BEGIN Data extracts

-- ==== Sys2Proof/Machine/Landing.lean ====
section
/-! DEFINITION. Landing zones (R186 to R192, R267 to R277): opening and closing zones, reserving slots, landing
bytes in them, and what their owner reads. -/

namespace Sys2Proof.Machine

open Sys2Proof

/-! Opening. -/

/-- The bytes of a zone in its team's scratchpad. -/
def Zone.bytes (z : Zone) : Nat := z.slotBytes * (z.cnt + 1)
/-- The zone belongs to a team and is open or being opened. -/
def Zone.isOf (z : Zone) (team : Nat) : Bool := (z.open_ || z.opening) && z.team = team
/-- The lowest zone number that is free on a core (R267). -/
def State.freeZone (s : State) (core : Nat) : Option Nat :=
  (List.range 16).find? fun n =>
    let z := s.zone core n
    !z.held && !z.cooling

/-- The zone that an `LZOPEN` request asks for, if the request is accepted (R186). -/
def zoneRequest (s : State) (v : Dword) : Option Zone :=
  let n := v.toNat
  let core := coreKey s.cur
  let z : Zone := { opening := true, held := true, team := s.g.team, cnt := field n 29 24, sz := field n 23 20, base := field n 19 0 }
  let mine := ((List.range 16).map (s.zone core)).filter (·.isOf s.g.team)
  if n < 2 ^ 30 && z.sz ≤ 8 && z.base % z.slotBytes = 0 && z.base + z.bytes ≤ s.tm.units * 65536 && mine.length < 16 &&
      mine.all (fun y => y.base + y.bytes ≤ z.base || z.base + z.bytes ≤ y.base) then some z
  else none

/-- `LZOPEN` (R186, R267): the checks are made, and the number taken, at issue. -/
def execLzopen (d : BitVec 6) (a : BitVec 7) (s : State) : Out :=
  issueLong s fun s => do
    notInSection s
    let v ← s.readSide a
    let core := coreKey s.cur
    match zoneRequest s v, s.freeZone core with
    | some z, some n => .ok (s.setZone core n { z with gen := (s.zone core n).gen }, .lzopen d.toNat n, [])
    | _, _ => .error opnd

/-- The descriptor of a zone (R186). -/
def Zone.desc (z : Zone) (n : Nat) : Dword :=
  BitVec.ofNat 64 (z.gen.toNat * 2 ^ 56 + z.tag.toNat * 2 ^ 32 + z.cnt * 2 ^ 26 + z.sz * 2 ^ 22 + z.base / 256 * 2 ^ 8 + n * 2 ^ 4)

/-- The packet lifetime in microseconds (R394). -/
def lifetime : Nat := 200

/-- The tag may be issued: no zone that is open or cooling and no region has it, and a lifetime has passed since its generation
advanced (R394). -/
def State.tagFree (s : State) (tag : BitVec 24) : Bool :=
  s.tagTime.all (fun e => e.1 != tag.toNat || e.2 + lifetime ≤ s.ftime) &&
  s.zones.all (fun e => !(e.2.open_ || e.2.cooling) || e.2.tag != tag) && s.regions.all (fun r => r.attr.getLsbD 4 || r.key.setWidth 24 != tag)

/-- An operation of the group at a place ends with a scalar register written (R25). -/
def State.endWith (s : State) (p : Nat) (o : Pend) (d : Nat) (v : Dword) : State :=
  let s := s.applyWrite p (.s d { val := v })
  s.setGroup p ((s.group p).endOp o)

/-- `LZOPEN_COMPLETE` (R186): the zone opens under the tag that is issued to it. -/
def execLzopenComplete (p id : Nat) (tag : BitVec 24) (s : State) : Out :=
  match (s.group p).op? id with
  | none => .next s
  | some o =>
    match o.kind with
    | .lzopen d n =>
      let core := coreKey p
      let z := s.zone core n
      if !(z.opening && z.team = (s.group p).team) then .next (s.setGroup p ((s.group p).endOp o))
      else if !s.tagFree tag then .next s
      else
        let z := { z with opening := false, open_ := true, tag := tag, slots := [] }
        let t := s.team z.team
        let s := s.setTeam z.team { t with zoneDesc := t.zoneDesc.put n (z.desc n) }
        .next ((s.setZone core n z).endWith p o d (z.desc n))
    | _ => .next s

/-! The owner's instructions. -/

/-- The zone of a descriptor that its team uses (R188). R419 names no address for `FLT.LZGONE` here: it is free
(log entry 5). -/
def State.ownZone (s : State) (d : Dword) : Chk (Nat × Zone) := do
  need (field d.toNat 21 20 = 0 && field d.toNat 3 0 = 0) opnd
  let n := descZone d
  let z := s.zone (coreKey s.cur) n
  need (z.open_ && z.team = s.g.team && z.gen.toNat = field d.toNat 63 56 && z.tag.toNat = field d.toNat 55 32)
    { fault 0x0A with addr := Config.freeWord s.draws }
  .ok (n, z)

/-- The zone and the slot that two scalar-side registers name (R188). -/
def State.ownSlot (s : State) (a b : BitVec 7) : Chk (Nat × Zone × Nat × Dword) := do
  notInSection s
  let d ← s.readSide a
  let i ← s.readSide b
  let z ← s.ownZone d
  need (i.toNat ≤ z.2.cnt) opnd
  .ok (z.1, z.2, i.toNat, d)

/-- `LZCLOSE` (R187): every byte that has passed the filter is written. -/
def execLzclose (a : BitVec 7) (s : State) : Out :=
  issue s fun s => do
    notInSection s
    let d ← s.readSide a
    let z ← s.ownZone d
    .ok (s.revokeZone (coreKey s.cur) z.1)

/-- The state word of a slot (R192). -/
def LzSlot.word (x : LzSlot) (gen : BitVec 8) : Dword :=
  BitVec.ofNat 64 (x.state * 2 ^ 61 + x.cause * 2 ^ 56 + gen.toNat * 2 ^ 48 + x.pending)

/-- `LZSTAT` (R192, R277): the state at issue. -/
def execLzstat (d : BitVec 6) (a b : BitVec 7) (s : State) : Out :=
  issueLong s fun s => do
    let z ← s.ownSlot a b
    .ok (s, .lzstat, [RegWrite.s d.toNat { val := (z.2.1.slot z.2.2.1).word z.2.1.gen }])

/-- `LZSTAT_COMPLETE` (R192). -/
def execLzstatComplete (p id : Nat) (s : State) : Out := completeOp s p id (· == .lzstat)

END Data extracts

**Task directions**
Output the data above exactly, please, line for line.

**Response to the exercise**
-- ==== Sys2Proof/Machine/Landing.lean ====
section
/-! DEFINITION. Landing zones (R186 to R192, R267 to R277): opening and closing zones, reserving slots, landing
bytes in them, and what their owner reads. -/

namespace Sys2Proof.Machine

open Sys2Proof

/-! Opening. -/

/-- The bytes of a zone in its team's scratchpad. -/
def Zone.bytes (z : Zone) : Nat := z.slotBytes * (z.cnt + 1)
/-- The zone belongs to a team and is open or being opened. -/
def Zone.isOf (z : Zone) (team : Nat) : Bool := (z.open_ || z.opening) && z.team = team
/-- The lowest zone number that is free on a core (R267). -/
def State.freeZone (s : State) (core : Nat) : Option Nat :=
  (List.range 16).find? fun n =>
    let z := s.zone core n
    !z.held && !z.cooling

/-- The zone that an `LZOPEN` request asks for, if the request is accepted (R186). -/
def zoneRequest (s : State) (v : Dword) : Option Zone :=
  let n := v.toNat
  let core := coreKey s.cur
  let z : Zone := { opening := true, held := true, team := s.g.team, cnt := field n 29 24, sz := field n 23 20, base := field n 19 0 }
  let mine := ((List.range 16).map (s.zone core)).filter (·.isOf s.g.team)
  if n < 2 ^ 30 && z.sz ≤ 8 && z.base % z.slotBytes = 0 && z.base + z.bytes ≤ s.tm.units * 65536 && mine.length < 16 &&
      mine.all (fun y => y.base + y.bytes ≤ z.base || z.base + z.bytes ≤ y.base) then some z
  else none

/-- `LZOPEN` (R186, R267): the checks are made, and the number taken, at issue. -/
def execLzopen (d : BitVec 6) (a : BitVec 7) (s : State) : Out :=
  issueLong s fun s => do
    notInSection s
    let v ← s.readSide a
    let core := coreKey s.cur
    match zoneRequest s v, s.freeZone core with
    | some z, some n => .ok (s.setZone core n { z with gen := (s.zone core n).gen }, .lzopen d.toNat n, [])
    | _, _ => .error opnd

/-- The descriptor of a zone (R186). -/
def Zone.desc (z : Zone) (n : Nat) : Dword :=
  BitVec.ofNat 64 (z.gen.toNat * 2 ^ 56 + z.tag.toNat * 2 ^ 32 + z.cnt * 2 ^ 26 + z.sz * 2 ^ 22 + z.base / 256 * 2 ^ 8 + n * 2 ^ 4)

/-- The packet lifetime in microseconds (R394). -/
def lifetime : Nat := 200

/-- The tag may be issued: no zone that is open or cooling and no region has it, and a lifetime has passed since its generation
advanced (R394). -/
def State.tagFree (s : State) (tag : BitVec 24) : Bool :=
  s.tagTime.all (fun e => e.1 != tag.toNat || e.2 + lifetime ≤ s.ftime) &&
  s.zones.all (fun e => !(e.2.open_ || e.2.cooling) || e.2.tag != tag) && s.regions.all (fun r => r.attr.getLsbD 4 || r.key.setWidth 24 != tag)

/-- An operation of the group at a place ends with a scalar register written (R25). -/
def State.endWith (s : State) (p : Nat) (o : Pend) (d : Nat) (v : Dword) : State :=
  let s := s.applyWrite p (.s d { val := v })
  s.setGroup p ((s.group p).endOp o)

/-- `LZOPEN_COMPLETE` (R186): the zone opens under the tag that is issued to it. -/
def execLzopenComplete (p id : Nat) (tag : BitVec 24) (s : State) : Out :=
  match (s.group p).op? id with
  | none => .next s
  | some o =>
    match o.kind with
    | .lzopen d n =>
      let core := coreKey p
      let z := s.zone core n
      if !(z.opening && z.team = (s.group p).team) then .next (s.setGroup p ((s.group p).endOp o))
      else if !s.tagFree tag then .next s
      else
        let z := { z with opening := false, open_ := true, tag := tag, slots := [] }
        let t := s.team z.team
        let s := s.setTeam z.team { t with zoneDesc := t.zoneDesc.put n (z.desc n) }
        .next ((s.setZone core n z).endWith p o d (z.desc n))
    | _ => .next s

/-! The owner's instructions. -/

/-- The zone of a descriptor that its team uses (R188). R419 names no address for `FLT.LZGONE` here: it is free
(log entry 5). -/
def State.ownZone (s : State) (d : Dword) : Chk (Nat × Zone) := do
  need (field d.toNat 21 20 = 0 && field d.toNat 3 0 = 0) opnd
  let n := descZone d
  let z := s.zone (coreKey s.cur) n
  need (z.open_ && z.team = s.g.team && z.gen.toNat = field d.toNat 63 56 && z.tag.toNat = field d.toNat 55 32)
    { fault 0x0A with addr := Config.freeWord s.draws }
  .ok (n, z)

/-- The zone and the slot that two scalar-side registers name (R188). -/
def State.ownSlot (s : State) (a b : BitVec 7) : Chk (Nat × Zone × Nat × Dword) := do
  notInSection s
  let d ← s.readSide a
  let i ← s.readSide b
  let z ← s.ownZone d
  need (i.toNat ≤ z.2.cnt) opnd
  .ok (z.1, z.2, i.toNat, d)

/-- `LZCLOSE` (R187): every byte that has passed the filter is written. -/
def execLzclose (a : BitVec 7) (s : State) : Out :=
  issue s fun s => do
    notInSection s
    let d ← s.readSide a
    let z ← s.ownZone d
    .ok (s.revokeZone (coreKey s.cur) z.1)

/-- The state word of a slot (R192). -/
def LzSlot.word (x : LzSlot) (gen : BitVec 8) : Dword :=
  BitVec.ofNat 64 (x.state * 2 ^ 61 + x.cause * 2 ^ 56 + gen.toNat * 2 ^ 48 + x.pending)

/-- `LZSTAT` (R192, R277): the state at issue. -/
def execLzstat (d : BitVec 6) (a b : BitVec 7) (s : State) : Out :=
  issueLong s fun s => do
    let z ← s.ownSlot a b
    .ok (s, .lzstat, [RegWrite.s d.toNat { val := (z.2.1.slot z.2.2.1).word z.2.1.gen }])

/-- `LZSTAT_COMPLETE` (R192). -/
def execLzstatComplete (p id : Nat) (s : State) : Out := completeOp s p id (· == .lzstat)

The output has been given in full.